Anterior and posterior injury during thermal stress alter physiological performance in the regenerating annelid Pristina leidyi


Meeting Abstract

P2-124  Tuesday, Jan. 5 15:30  Anterior and posterior injury during thermal stress alter physiological performance in the regenerating annelid Pristina leidyi RENNOLDS, C.W.*; BELY, A.E.; Univ. of Maryland, College Park; Univ. of Maryland, College Park rennolds@umd.edu http://www.life.umd.edu/biology/bely/web/belylab/home.html

Many animals possess the remarkable ability to regenerate body parts lost to injury.
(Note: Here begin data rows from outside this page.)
-- ==== Sys2Proof/Machine/Agents.lean ====
section
/-! DEFINITION. The agents and their steps (spec/10_state.md R20, spec/20_memory.md R62, spec/60_exceptions.md R210, R221,
R222): one agent moves at a time, and which one is an input. -/

namespace Sys2Proof.Machine

/-- A TIME step: NOW <- NOW + 1, always enabled, nothing else (R222). -/
def timeStep (s : State) : State :=
  { s with now := s.now + 1 }

/-- SEQ's turn: SR_STEP fires where it is enabled (R221); where it is not, nothing happens (log 9). -/
def seqTurn (s : State) : State :=
  if srEnabled s then srStep s else s

/-- One step of the agent that moves. -/
def runAction (a : Action) (s : State) : Host.Outcome State Fault Refusal :=
  match a with
  | .host op => busAccess op s
  | .reset linesOk => .next (resetMachine linesOk s)
  | .seq => .next (seqTurn s)
  | .time => .next (timeStep s)

/-- Which agent moves next and how: what is lined up, else a free value, so every interleaving is admitted (R62; log 1). -/
def nextAction (s : State) : Action :=
  match s.env.inputs with
  | a :: _ => a
  | [] => Config.freeAction s.env.draws

/-- ENV once the choice of the next action is made. -/
def consumeAction (s : State) : State :=
  match s.env.inputs with
  | _ :: rest => { s with env := { s.env with inputs := rest } }
  | [] => { s with env := { s.env with draws := s.env.draws + 1 } }

/-- One step of the machine: the next action, run. -/
def agentStep (s : State) : Host.Outcome State Fault Refusal :=
  runAction (nextAction s) (consumeAction s)

/-- The actions of a list, run one after another, stopping at the first fault or refusal. -/
def runActions : List Action → State → Host.Outcome State Fault Refusal
  | [], s => .next s
  | a :: rest, s =>
    match runAction a s with
    | .next t => runActions rest t
    | .fault r => .fault r
    | .refused r => .refused r

/-- `s` with a host write of the word to CMD as the coming action. -/
def lineUpCommand (w : Word) (s : State) : State :=
  { s with env := { s.env with inputs := .host (.write 0x00 32 w) :: s.env.inputs } }

end Sys2Proof.Machine
end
In the Naididae, a family of aquatic annelids, some species can regenerate lost anterior and posterior ends, while others can only effectively regenerate posteriorly. Little is known in this group about the physiological responses to injury, how these differ following anterior and posterior injury, and how the beginning stages of anterior or posterior regeneration alter organismal physiology in stressful environmental conditions, such as extreme temperature. In this study, we subjected individuals of the naidid Pristina leidyi to posterior- or anterior-end amputation and placed them within a range of environmentally-relevant ambient temperatures. We determined acute thermal tolerance ranges and LT50s for each injury state by assessing short-term survival. We then measured O2 consumption of surviving individuals via membrane inlet mass spectrometry (MIMS); experiments assaying lipid content and heat shock protein expression are ongoing. Current data indicate that the ability to tolerate low temperature, but not high temperature, differs between injury states. Rate of O2 consumption per unit mass appears reduced following injury across the range of temperatures and is lower overall following anterior amputation versus posterior. The temperature at which O2 consumption is maximal also differs between injury states. Our results provide insight into how injury and regeneration alter physiological state, including while coping with additional physiologically-demanding stressors. Furthermore, they suggest that injury and early regeneration at the anterior end have a more substantial impact than at the posterior end.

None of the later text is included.